Le Dauphin Charles, héritier du trône, assume aussitôt le gouvernement avec le titre de lieutenant général du royaume. C'est un jeune homme de près de vingt ans, malingre et incapable de tenir une épée. Il ne paie pas de mine mais va très vite montrer un tempérament hors du commun.
Il réunit à Paris les états généraux de langue d'oïl (le nord de la Loire) et à Toulouse ceux de langue d'oc (le sud de la Loire). En l'absence de nombreux féodaux, capturés ou tués à la bataille de Poitiers, les riches bourgeois des villes dominent ces assemblées. Le Dauphin leur demande de nouveaux subsides mais les députés en profitent pour faire entendre leurs conditions.
Aux états généraux de langue d'oïl se font entendre Robert Le Coq, évêque de Laon, dévoué à Charles le Mauvais, et Étienne Marcel. Ce dernier est un riche drapier quadragénaire qui a été élu prévôt des marchands de Paris aux états généraux de 1355.
Les deux meneurs exigent de libérer le roi de Navarre, incarcéré deux ans plus tôt par Jean II le Bon, ainsi que de contrôler la perception et l'usage des impôts. Le Dauphin n'a pas le choix. Il s'incline et promulgue le 3 mars 1357 une Grande Ordonnance de 61 articles dans lesquels s'affichent des préoccupations sociales et démocratiques. Il se garde néanmoins de la mettre en application...
Très vite, la pagaille s'installe dans le royaume. Charles le Mauvais, qui a été libéré et veut se venger des Valois, entre en tractations avec les Anglais en vue de s'approprier quelques belles provinces.
De son côté, Étienne Marcel, qui tient les fonctions d'un maire et rêve pour Paris d'une autonomie analogue à celle des villes flamandes ou italiennes de l'époque (Bruges, Florence...), se lasse de la résistance du Dauphin. Il lie partie avec le roi de Navarre qui n'hésite pas à venir dans la capitale haranguer le peuple. Le Dauphin agit de même !
Massacre au saut du lit
Les rixes se multiplient dans la capitale et la guerre civile menace. N'en pouvant plus d'attendre, Étienne Marcel décide de forcer la main du Dauphin...
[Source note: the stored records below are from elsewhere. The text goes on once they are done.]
theorem emptied_emptied {s : State} {i : SlotId} {g : Machine.Group} (hg : s.group i = some g) :
    Emptied i g s (emptied s i g) := by
  obtain ⟨v, hv⟩ : ∃ v, v = s.modGroup i fun g => { g with state := .releasing } := ⟨_, rfl⟩
  obtain ⟨y, hy⟩ : ∃ y, y = v.cancelJoin i false := ⟨_, rfl⟩
  obtain ⟨w, hw⟩ : ∃ w, w = y.withdrawGroup channels g.radios := ⟨_, rfl⟩
  obtain ⟨z, hz⟩ : ∃ z, z = (w.withdrawSources g).orphan i fun _ => true := ⟨_, rfl⟩
  have hzdef : emptied s i g = z := by rw [hz, hw, hy, hv, emptied]
  rw [hzdef]
  have hvg : v.group i = some { g with state := .releasing } := by rw [hv, group_modGroup_self, hg]; rfl
  have hlocal : Local i s v := hv ▸ .modGroup s i _
  have hkeeps : Keeps g { g with state := .releasing } := keeps_rfl rfl rfl rfl rfl rfl rfl
  have hyg : y.group i = some (emptying g) := group_of_body (by rw [hy, slot_cancelJoin false hvg]; rfl)
  have hwg : w.group i = some (emptying g) :=
    group_of_body (by rw [hw, slot_withdrawGroup _ _ hyg (emptying_idle g), slot_eq hyg])
  have hwz : Local i w z := hz ▸ (local_withdrawSources i w g).trans (.orphan i _ i _)
  have hzg : z.group i = some (emptying g) := by
    have hsources : (w.withdrawSources g).group i = w.group i := by
      unfold State.withdrawSources
      cases g.move <;> cases g.finalHalt <;> rfl
    rw [hz, group_orphan, hsources, hwg]
  have hmild : ∀ E : Chan → Radio → Prop, (∀ r ∈ g.radios, E g.channel r) → Mild (· = i) E s y := fun E hE => by
    have hfirst : Mild (· = i) E s v := hlocal.mild hg hvg hkeeps (fun h => absurd rfl h) (.of_exempt hE)
    exact hy ▸ hfirst.trans (calm_cancelJoin v i false).1
  have hmildEnd : Mild (· = i) noHolder w z := hwz.mild_of_groups (hzg.trans hwg.symm)
  have hmiddle : Mild (· = i) noHolder y w := hw ▸ mild_withdrawGroup y _ _
  have hstillMiddle : Still v w := (hy ▸ (calm_cancelJoin (X := noSlot) (E := noHolder) v i false).2 : Still v y).trans
    (hw ▸ still_withdrawGroup y _ _)
  refine ⟨hzg, (hmild (fun _ _ => True) fun _ _ => trivial).toBase.trans (hmiddle.toBase.trans hmildEnd.toBase),
    (hlocal.still hg hvg hkeeps).trans (hstillMiddle.trans (hwz.still hwg hzg (.refl _))), fun hf => ?_⟩
  refine hmildEnd.floors (hw ▸ floorsBut_withdrawGroup channels g.radios ?_)
  exact (hmild _ fun r hr => Or.inr ⟨List.mem_finRange _, hr⟩).floors (hf.mono fun _ _ h => h.elim)

/-- R10, R44, R55: radios return, the phases are freed and the slot is empty. -/
structure Vacated (i : SlotId) (g : Machine.Group) (rs : List Radio) (z u : State) : Prop where
  group : u.group i = none
  others : ∀ j, j ≠ i → u.group j = z.group j
  values : valuesOf u = valuesOf z
  chans : ∀ c, ChanStep (z.chan c) (u.chan c)
  talk : ∀ c, (u.chan c).talk = (z.chan c).talk
  freed : ∀ c p, g.holds c p → (u.chan c).occupancy.get p = none
  kept : ∀ c p, ¬ g.holds c p → (u.chan c).occupancy.get p = (z.chan c).occupancy.get p
  table : ∃ l : List RegEntry, u.table = z.table ++ l ∧ (l.map (·.radio)).Sublist rs ∧ (∀ e ∈ l, e.pinned = none)
    ∧ (z.table.length ≤ 96 → u.table.length ≤ 96)

theorem vacated_of {i : SlotId} {g : Machine.Group} {rs : List Radio} {z x y u : State} {o : SlotOutcome}
    (hreturns : Returns rs z x) (hfrees : Frees i g.holds x y) (hu : u = y.setSlot i { changed := true, body := .free o }) :
    Vacated i g rs z u := by
  have hchan : ∀ c, u.chan c = y.chan c := fun c => by rw [hu]; rfl
  have hxchan : ∀ c, x.chan c = z.chan c := chan_congr hreturns.chans
  have htable : u.table = x.table := by rw [hu]; exact hfrees.table
  refine ⟨?_, fun j hj => ?_, ?_, fun c => ?_, fun c => ?_, fun c p hD => ?_, fun c p hD => ?_, ?_⟩
  · rw [hu]
    exact group_setSlot_free ..
  · rw [hu, group_setSlot_ne _ _ (Ne.symm hj), hfrees.others j hj, group_congr hreturns.slots]
  · rw [hu]
    exact hfrees.values.trans hreturns.values
  · rw [hchan, ← hxchan]
    exact hfrees.chans c
  · rw [hchan, ← hxchan]
    exact hfrees.talk c
  · rw [hchan]
    exact hfrees.freed c p hD
  · rw [hchan, hfrees.kept c p hD, hxchan]
  · rw [htable]
    exact hreturns.table

theorem radiosSound_vacated {i : SlotId} {g : Machine.Group} {rs : List Radio} {z u : State} (h : Vacated i g rs z u)
    {g' : Machine.Group} (hz : z.group i = some g') (hj : g'.join = none) (hrs : rs.Subperm g'.radios) (hr : z.RadiosSound) :
    u.RadiosSound := by
  obtain ⟨l, hl, hsub, hpin, hcap⟩ := h.table
  refine radiosSound_appended hl hpin (hcap hr.capacity) ?_ (fun j => ?_) hr
  · have hmoved : (slotIds.flatMap (radiosAt z)).Perm (g'.radios ++ slotIds.flatMap (radiosAt u)) :=
      perm_radios_move (i := i) (fun j hj => by rw [radiosAt, radiosAt, h.others j hj]) (by
        rw [radiosAt, radiosAt, hz, h.group]
        exact .of_eq (List.append_nil _).symm)
    have hknown := hr.onePlace
    rw [knownRadios_eq] at hknown ⊢
    rw [hl, List.map_append, List.append_assoc]
    refine nodup_of_subperm (.append (.refl _) (List.Subperm.trans ?_ hmoved.symm.subperm)) hknown
    exact (hsub.subperm.trans hrs).append (.refl _)
  · by_cases hji : j = i
    · rw [hji, joinAt, joinAt, h.group, hz]
      simp [hj]
    · rw [joinAt, joinAt, h.others j hji]

theorem slotStep_freed (w : Nat) (x : Option Machine.Group) : SlotStep w x none :=
  ⟨fun _ y hy => absurd hy.symm (Option.some_ne_none y), fun _ _ y hy => absurd hy.symm (Option.some_ne_none y)⟩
C'est ainsi que ce matin du 22 février 1358, le prévôt accompagné d'une troupe en armes pénètre à grand fracas dans la chambre du Dauphin.
Il s'en prend à deux conseillers du dauphin, les maréchaux de Champagne et de Normandie, Robert de Clermont et Jean de Conflans, et les accuse de mal servir la couronne. Les deux hommes sont assassinés sous les yeux terrifiés de Charles, qui doit accepter de coiffer le chaperon rouge et bleu, aux couleurs de la capitale, dont Étienne Marcel a fait le signe de ralliement de ses partisans.
Complètement démuni, le Dauphin dépend du prévôt pour obtenir des subsides. Aussi feint-il d'accepter ses conseils et ses projets de réformes. La journée durant, il se promène bras dessus bras dessous avec le prévôt.
Le 14 mars suivant, avec l'accord de ce dernier, il prend officiellement le titre de régent du royaume puis, l'air de rien, quitte Paris pour Senlis. Là, il convoque le 25 mars une assemblée de la noblesse qui lui apporte son soutien. Dès lors, révélant son sens politique et sa détermination, il s'empare de Montereau et de Meaux, deux marchés où se ravitaillent d'ordinaire les Parisiens. Voilà ces derniers menacés de famine...
Retournement de situation
Charles convoque à Compiègne, du 4 au 14 mai, les états généraux. Il obtient la condamnation d'Étienne Marcel et fait de celui-ci un rebelle. Le prévôt, sur la défensive, aggrave son cas en envoyant des secours aux paysans du Beauvaisis qui, dans le même temps, se sont soulevés. Comme l'armée royale entame le siège de la capitale, il tente même de nouer alliance avec les Anglais et fait entrer des hommes de Charles le Mauvais dans la ville.
C'en est trop. Ses partisans se détachent de lui et le 31 juillet 1358, il est assassiné à l'instigation du bourgeois Jean Maillart, gagné à la cause du Dauphin.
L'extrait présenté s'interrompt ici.